Records shown START
theorem test_meets_connected_gun : gunOn.connected = true ∧ (after (exec (.cpur 0x4017) gunOn)).isSome = true ∧
    (after (exec (.cpuw 0x4016 0x01) gunOn)).isSome = true := by decide

theorem test_meets_ranges : gunOk rs ∧ irqOk { rs with irq := 0xFF } ∧ (after (step rs)).isSome = true := by
  simp only [gunOk, irqOk]
  decide

theorem test_meets_irq_sources : (7 : Byte).toNat < rs.cfg.irqW ∧ rs.cfg.irqW ≤ (8 : Byte).toNat ∧
    Params.default.wf = true ∧ (∀ o ∈ ([(true, 0), (true, 7), (false, 0)] : List (Bool × Byte)), o.2.toNat < rs.cfg.irqW) ∧
    (true, (0 : Byte)).2 ≠ (false, (7 : Byte)).2 :=
  ⟨by decide, by decide, by decide, by simp [rs, State.reset, Params.default], by decide⟩

theorem test_meets_whole_frames : frameOf withFrame 1 = some frame1 ∧ withFrame.fprod = none ∧ withFrame.flock = .free ∧
    withFrame.fcons = none := by decide

theorem memories_ok_rs : memoriesOk rs := ⟨rfl, rfl, by simp [rs, State.reset], trivial, trivial⟩

/-- Both ends waiting, and both releasing. -/
theorem test_meets_held_lock : { withFrame with flock := .heldC }.flock ≠ .free ∧ { rs with flock := .heldP }.flock ≠ .free ∧
    { rs with fprod := some ⟨frame1, .lock⟩ }.fprod = some ⟨frame1, .lock⟩ ∧
    { rs with fcons := some .lock }.fcons = some .lock ∧
    { rs with fprod := some ⟨frame1, .release⟩ }.fprod = some ⟨frame1, .release⟩ ∧
    { rs with fcons := some (.release frame1) }.fcons = some (.release frame1) := by decide

/-- A fair run: the FACQ that holds the lock releases it, then the two loops take turns to load the flag. -/
def turns (k : Nat) : Event :=
  if k = 0 then .advance .frameConsumer 1 else if k % 2 = 1 then .poll .emulation else .poll .presentation

def held : State := { rs with started := true, flock := .heldC, fcons := some (.release []) }

theorem safe_held : safe held :=
  ⟨by decide, by unfold gunOk; decide, by unfold irqOk; decide, ⟨rfl, rfl, by simp [held, rs, State.reset], trivial, rfl⟩,
    ⟨⟨by decide, by decide⟩, trivial, fun _ _ => rfl⟩, ⟨by decide, by decide, by decide, trivial, trivial⟩,
    by unfold emulationSingle; decide, by unfold startedOk; decide, by unfold endedOk; decide⟩

def turnStates (k : Nat) : State :=
  if k = 0 then held
  else { rs with started := true, result := if k = 1 then .frame [] else .flag true }

theorem turns_step (k : Nat) : step { turnStates k with inbox := [turns k] } = .next (turnStates (k + 1)) := by
  by_cases h : k = 0
  · subst h; rfl
  · by_cases h1 : k = 1
    · subst h1; rfl
    · by_cases h2 : k % 2 = 1 <;> simp [turnStates, turns, h, h1, h2] <;> rfl

theorem turns_fair : weaklyFair turns turnStates := by
  intro th k h
  cases th with
  | emulation => exact ⟨2 * k + 1, by omega, by simp [turns, stepOf, threadOfLoop]⟩
  | presentation => exact ⟨2 * k + 2, by omega, by simp [turns, stepOf, threadOfLoop]⟩
  | audio =>
    rcases h (k + 1) (by omega) with ⟨side, hs, he⟩ | ⟨_, _, loop, hl⟩
    · cases side <;> simp_all [threadOfSide, sideEnabled, turnStates, rs, State.reset]
    · cases loop <;> cases hl
  | input =>
    rcases h k le_rfl with ⟨side, hs, _⟩ | ⟨_, _, loop, hl⟩
    · cases side <;> cases hs
    · cases loop <;> cases hl
  | host =>
    rcases h k le_rfl with ⟨side, hs, _⟩ | ⟨_, _, loop, hl⟩
    · cases side <;> cases hs
    · cases loop <;> cases hl

theorem test_meets_fair_run : safe (turnStates 0) ∧ runsUnder turns turnStates ∧ weaklyFair turns turnStates :=
  ⟨safe_held, turns_step, turns_fair⟩

/-- The end of a run: the second loop observes the flag clear (60_exceptions.md R217). -/
def ending : State := { rs with running := false, started := true, emulationEnded := true, inbox := [.poll .presentation] }

theorem test_run_ends : (∃ t, step ending = .next t ∧ runEnded t) ∧ ¬runEnded ending :=
  ⟨⟨_, rfl, by intro loop; cases loop <;> rfl, by decide⟩, fun h => by cases h.1 .presentation⟩

theorem test_meets_misuse : frameOf rs 0 = none ∧ (frameOf withFrame 1).isSome = true ∧
    { withFrame with fprod := some ⟨frame1, .lock⟩ }.fprod.isSome = true ∧
    { rs with fcons := some .lock }.fcons.isSome = true ∧ { rs with aprod := some ⟨[], .claim⟩ }.aprod.isSome = true ∧
    { rs with acons := some ⟨0, .claim⟩ }.acons.isSome = true := by decide

theorem test_meets_frame_protocol :
    memoriesOk { rs with fprod := some ⟨frame1, .lock⟩ } ∧ memoriesOk { rs with fcons := some .lock } ∧
    rs.flock = .free ∧ Config.frameWords ≤ [0, 61439, 1].sum ∧ [0, 61439, 1].dropLast.sum < Config.frameWords :=
  ⟨⟨rfl, rfl, by simp [rs, State.reset], (by decide : Memory.wf Config.frameWords frame1 = true), trivial⟩,
    ⟨rfl, rfl, by simp [rs, State.reset], trivial, trivial⟩, by decide⟩

theorem test_meets_no_tearing :
    untorn { rs with fprod := some ⟨frame1, .copy 1⟩, flock := .heldP, slot := [(0, 0x11111111)] } ∧
    untorn { rs with fcons := some (.copy [] 1), flock := .heldC } ∧
    (after (step { rs with
      fprod := some ⟨frame1, .copy 1⟩
      flock := .heldP
      inbox := [.advance .frameProducer 1] })).isSome = true := by
  refine ⟨⟨⟨by decide, by decide⟩, ?_, trivial⟩, ⟨⟨by decide, by decide⟩, trivial, fun i _ => rfl⟩, by decide⟩
  intro i hi
  obtain rfl : i = 0 := by omega
  decide

theorem test_meets_last_published : untorn rs ∧ slotHolds rs [] ∧
    (after (step (presents .frameConsumer .atomic (.words [0xC0000000]) rs))).map (·.result) = some (.frame []) :=
  ⟨⟨⟨by decide, by decide⟩, trivial, trivial⟩, fun _ _ _ => rfl, by decide⟩

/-- A push that fits exactly, one that overflows by one, and one that overflows under the other policy. -/
theorem test_meets_audio_push : memoriesOk rs ∧ rs.aprod = none ∧ rs.cfg.overrun = .dropNewest ∧
    8 = min 8 (rs8.cfg.ringCap - availNow rs8) ∧ 8 = min 9 (rs8.cfg.ringCap - availNow rs8) ∧
    { rs8 with cfg := { rs8.cfg with overrun := .overwriteOldest } }.cfg.overrun = .overwriteOldest ∧
    rs8.cfg.ringCap - availNow rs8 < 9 := by
  exact ⟨memories_ok_rs, by decide⟩

theorem test_meets_audio_pull : five.acons = none ∧ 5 ≤ availNow five ∧ availNow five < 6 := by decide

theorem test_meets_cursors : rs8.cfg.wf = true ∧ cursorsOk { rs8 with wr := 2, rd := 0xFFFFFFFA } ∧
    cursorsOk { five with aprod := some ⟨[6, 7, 8, 9], .store 5 3 1⟩, acons := some ⟨5, .copy 0 true [10]⟩ } ∧
    (after (step { five with inbox := [.advance .audioProducer 0] })).isSome = true := by
  refine ⟨by decide, ⟨by decide, by decide, by decide, trivial, trivial⟩,
    ⟨by decide, by decide, by decide, ⟨by decide, by decide, by decide, by decide⟩, ⟨by decide, by decide⟩⟩, by decide⟩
Records shown END
▶ _What you will do_:
When the line with "(true, (0 : Byte)).2" is reached in the data above, begin copying, and stop after the line with "by unfold gunOk;"; copy each line exactly, both ends included.

▶ _Written response_:
    (true, (0 : Byte)).2 ≠ (false, (7 : Byte)).2 :=
  ⟨by decide, by decide, by decide, by simp [rs, State.reset, Params.default], by decide⟩

theorem test_meets_whole_frames : frameOf withFrame 1 = some frame1 ∧ withFrame.fprod = none ∧ withFrame.flock = .free ∧
    withFrame.fcons = none := by decide

theorem memories_ok_rs : memoriesOk rs := ⟨rfl, rfl, by simp [rs, State.reset], trivial, trivial⟩

/-- Both ends waiting, and both releasing. -/
theorem test_meets_held_lock : { withFrame with flock := .heldC }.flock ≠ .free ∧ { rs with flock := .heldP }.flock ≠ .free ∧
    { rs with fprod := some ⟨frame1, .lock⟩ }.fprod = some ⟨frame1, .lock⟩ ∧
    { rs with fcons := some .lock }.fcons = some .lock ∧
    { rs with fprod := some ⟨frame1, .release⟩ }.fprod = some ⟨frame1, .release⟩ ∧
    { rs with fcons := some (.release frame1) }.fcons = some (.release frame1) := by decide

/-- A fair run: the FACQ that holds the lock releases it, then the two loops take turns to load the flag. -/
def turns (k : Nat) : Event :=
  if k = 0 then .advance .frameConsumer 1 else if k % 2 = 1 then .poll .emulation else .poll .presentation

def held : State := { rs with started := true, flock := .heldC, fcons := some (.release []) }

theorem safe_held : safe held :=
  ⟨by decide, by unfold gunOk; decide, by unfold irqOk; decide, ⟨rfl, rfl, by simp [held, rs, State.reset], trivial, rfl⟩,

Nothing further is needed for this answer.